It’s been three years since my stepbrother died, but somehow this still happens. It’s been three years, but I still don’t know how to make it OK.
At dinnertime, Dad and I eat and talk as if nothing happened. He doesn’t ask me any more questions about making new friends and I feel guilty, but also relieved. My stepmother, Lucy, comes downstairs to sit with us and talk about sixth form, but she doesn’t ask me whether I spoke or not. She isn’t wearing any make-up and she looks tired.
I mentally run through any possible Clark-related anniversaries that I may have forgotten, but I don’t land on any. It won’t be four years since he died until next June and his birthday was in January. I decide this is just A Bad Day. We all get them, because grief doesn’t care how many years it’s been. Before Clark died, Lucy was the kind of well-kept, together person who wore make-up just to sit at the dinner table with her family, but that poise is gone now, maybe even forever. It’s like when death took Clark he took a big part of Lucy too.
In my dad’s family – just the three of us now, a tiny, slightly wobbly unit – we talk about mental health, which is why I know that Lucy is depressed, that it’s a particular kind of depression they call ‘complicated grief disorder’. It’s strange; for all the focus there is on understanding the ‘cause’ of a mental health issue (people always seemed to talk as if my selective mutism could be totally cured if only they knew what caused it) in Lucy’s case, when the cause is so clear, knowing what it is doesn’t actually help. Lucy’s sadness was so total, and she was so lost in it, that it didn’t matter that we all knew why it had happened. Knowing the cause didn’t give us a cure.

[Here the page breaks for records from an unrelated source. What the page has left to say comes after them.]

-- ==== Sys2Proof/Machine/Dma.lean ====
section
/-! DEFINITION. DMA channels and their programs (chapter 11). Channel 16·engine + c: tile engines 0 to 63 with channels 0
to 3, bulk engines 64 and 65 with channels 0 to 15. -/

namespace Sys2Proof.Machine

/-! ### A channel's registers (R370, R390, R391) -/

/-- Whether a channel belongs to a tile engine. -/
def dmaTile (ch : Nat) : Bool := decide (ch < 1024)

/-- Whether the channel is there. -/
def State.dmaThere (s : State) (ch : Nat) : Bool :=
  if dmaTile ch then decide (ch % 16 < 4) && !s.tileAbsent (ch / 16) else decide (ch < 1056)

/-- What channel ch does, of a chip that is up; a channel that is not there does nothing. -/
def State.dmaUp (s : State) (ch : Nat) (f : State → State) : State := s.alive fun s => if s.dmaThere ch then f s else s

/-- xDMA_CTL: START, PAUSE or DISABLE, IE, ICORE or HOST. -/
def dmaCtl (ch : Nat) : Nat := dmaBase ch
def dmaStart (ch : Nat) : FieldRef := ⟨dmaCtl ch, 31, 31⟩
def dmaPauseBit (ch : Nat) : FieldRef := ⟨dmaCtl ch, 30, 30⟩
def dmaIe (ch : Nat) : FieldRef := ⟨dmaCtl ch, 29, 29⟩
def dmaSel (ch : Nat) : FieldRef := ⟨dmaCtl ch, 28, 28⟩

/-- The engine's counters: 0 BYTE, 1 END, 2 ERR, 3 NOTICE_DROP, 4 WATCH_RETRY. -/
def dmaCnt (ch k : Nat) : Nat := (if dmaTile ch then Reg.TDMA_BYTE_CNT (ch / 16) else Reg.BDMA_BYTE_CNT (ch / 16 - 64)) + 4 * k

/-- STATE: 0 IDLE, 1 RUN, 2 WAIT, 3 PAUSING, 4 PAUSED, 5 DONE, 6 ERR. -/
def State.dmaState (s : State) (ch : Nat) : Nat := s.fget (Reg.DMA_STATUS_STATE ch)

/-- The interrupt line: IE and IRQ; of the tile core ICORE, or of the application complex (R370). -/
def State.dmaLine (s : State) (ch : Nat) : Bool := s.fbit (dmaIe ch) && s.fbit (Reg.DMA_STATUS_IRQ ch)

/-- The sequencer core whose line a tile channel raises (R370). -/
def State.dmaCore (s : State) (ch : Nat) : Option Nat := if s.dmaLine ch then some (2 * (ch / 16) + s.fget (dmaSel ch)) else none

/-- f, with the line, its core and the MSI-X vector following it (R370). -/
def State.dmaDo (s : State) (ch : Nat) (f : State → State) : State :=
  let t := f s
  if dmaTile ch then
    if t.dmaCore ch = s.dmaCore ch then t
    else
      let t := forL (s.dmaCore ch).toList (fun o x => x.emitIrq o 4 (ch % 16) false) t
      forL (t.dmaCore ch).toList (fun o x => x.emitIrq o 4 (ch % 16) true) t
  else
    (t.iff (decide (t.dmaLine ch ≠ s.dmaLine ch)) fun x => x.emit (.irq 128 4 ch (t.dmaLine ch))).iff
      (t.dmaLine ch && t.fbit (dmaSel ch) && !(s.dmaLine ch && s.fbit (dmaSel ch))) fun x => x.emit (.msix (64 + (ch - 1024)))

Lucy had to rely on what she calls the three Ts: tears, time and talk. (‘The only things that really help, in the end.’)
The irony is that people I meet now always think that my anxiety and communication difficulties were caused by Clark’s death, as if I were diagnosed at fourteen instead of five. And part of me always wants to say, Would that make it better? Would that make it easier, if I could point to something as obvious as that to explain myself? Would you be more sympathetic if it was tied to something as seismic as death?
Clark’s death was the worst thing that ever happened to me, but I was a selective mute long before it. It may have changed some of the specifics of my anxiety – I worry a lot more about cars now, and death in general – but it didn’t create it. Sometimes things, like car accidents and the weather, just happen. And maybe that’s the scariest thing of all.
BSL signs it’s handy to know
Hello/Please/Thank you
The essential basics. Hello, like a wave. Please and thank you are the same – the prime hand held upright and flat, fingers touching the chin, move hand down and away. Mouth the word for clarity.
The alphabet
If you can fingerspell, you can say anything. Just . . . well, slowly.
Mum/Dad
The fingerspelling for M (as in mother) and F (as in father)respectively, tapped twice.
Brother
Two fists moving up and down, side by side with knuckles facing each other.
Sister
Index finger on the prime hand curled forward, held up to the nose and tapped twice.
Step (as in stepbrother, stepmother, etc.)
Interlock the two little fingers (fingerspelling S), then follow it with the sign for brother, mother, etc.
Half- (as in half-sister)
Prime hand held out flat, the other hand makes a motion as if it were cutting it in half. Follow this with the sign for sister.
Sit (useful if you have a dog)
Each hand held out in a fist. Move both fists down in one motion.
I love you
Point to yourself. Put your two hands on your heart. Point to the person you love.
On Wednesday I get my first glimpse of what Maths is like in the sixth form, which is basically that emoji that looks like The Scream, and also my first class with Rhys. He sits next to me without asking, smiling at me as he does so.
Good morning, he says on arrival.
A woman I’ve never seen before stands at the front of the room, just to the side of the teacher, Mr Al-Hafi. I realize that she is Rhys’s communication support worker as soon as Mr Al-Hafi begins to speak and her hands and face spring into action, turning his words into signs. Everyone around me gawps at her until Mr Al-Hafi loses his patience and tells them to ‘at least not be so obvious about it’.
The downside of all this interesting stuff going on is that I get to the end of the lesson and realize I’ve only taken in about thirty per cent of it, and have made even fewer notes.
As everyone starts gathering up their stuff at the sound of the bell, Rhys touches my shoulder. Not many notes? he signs when I look at him. He smiles. You must have a good memory.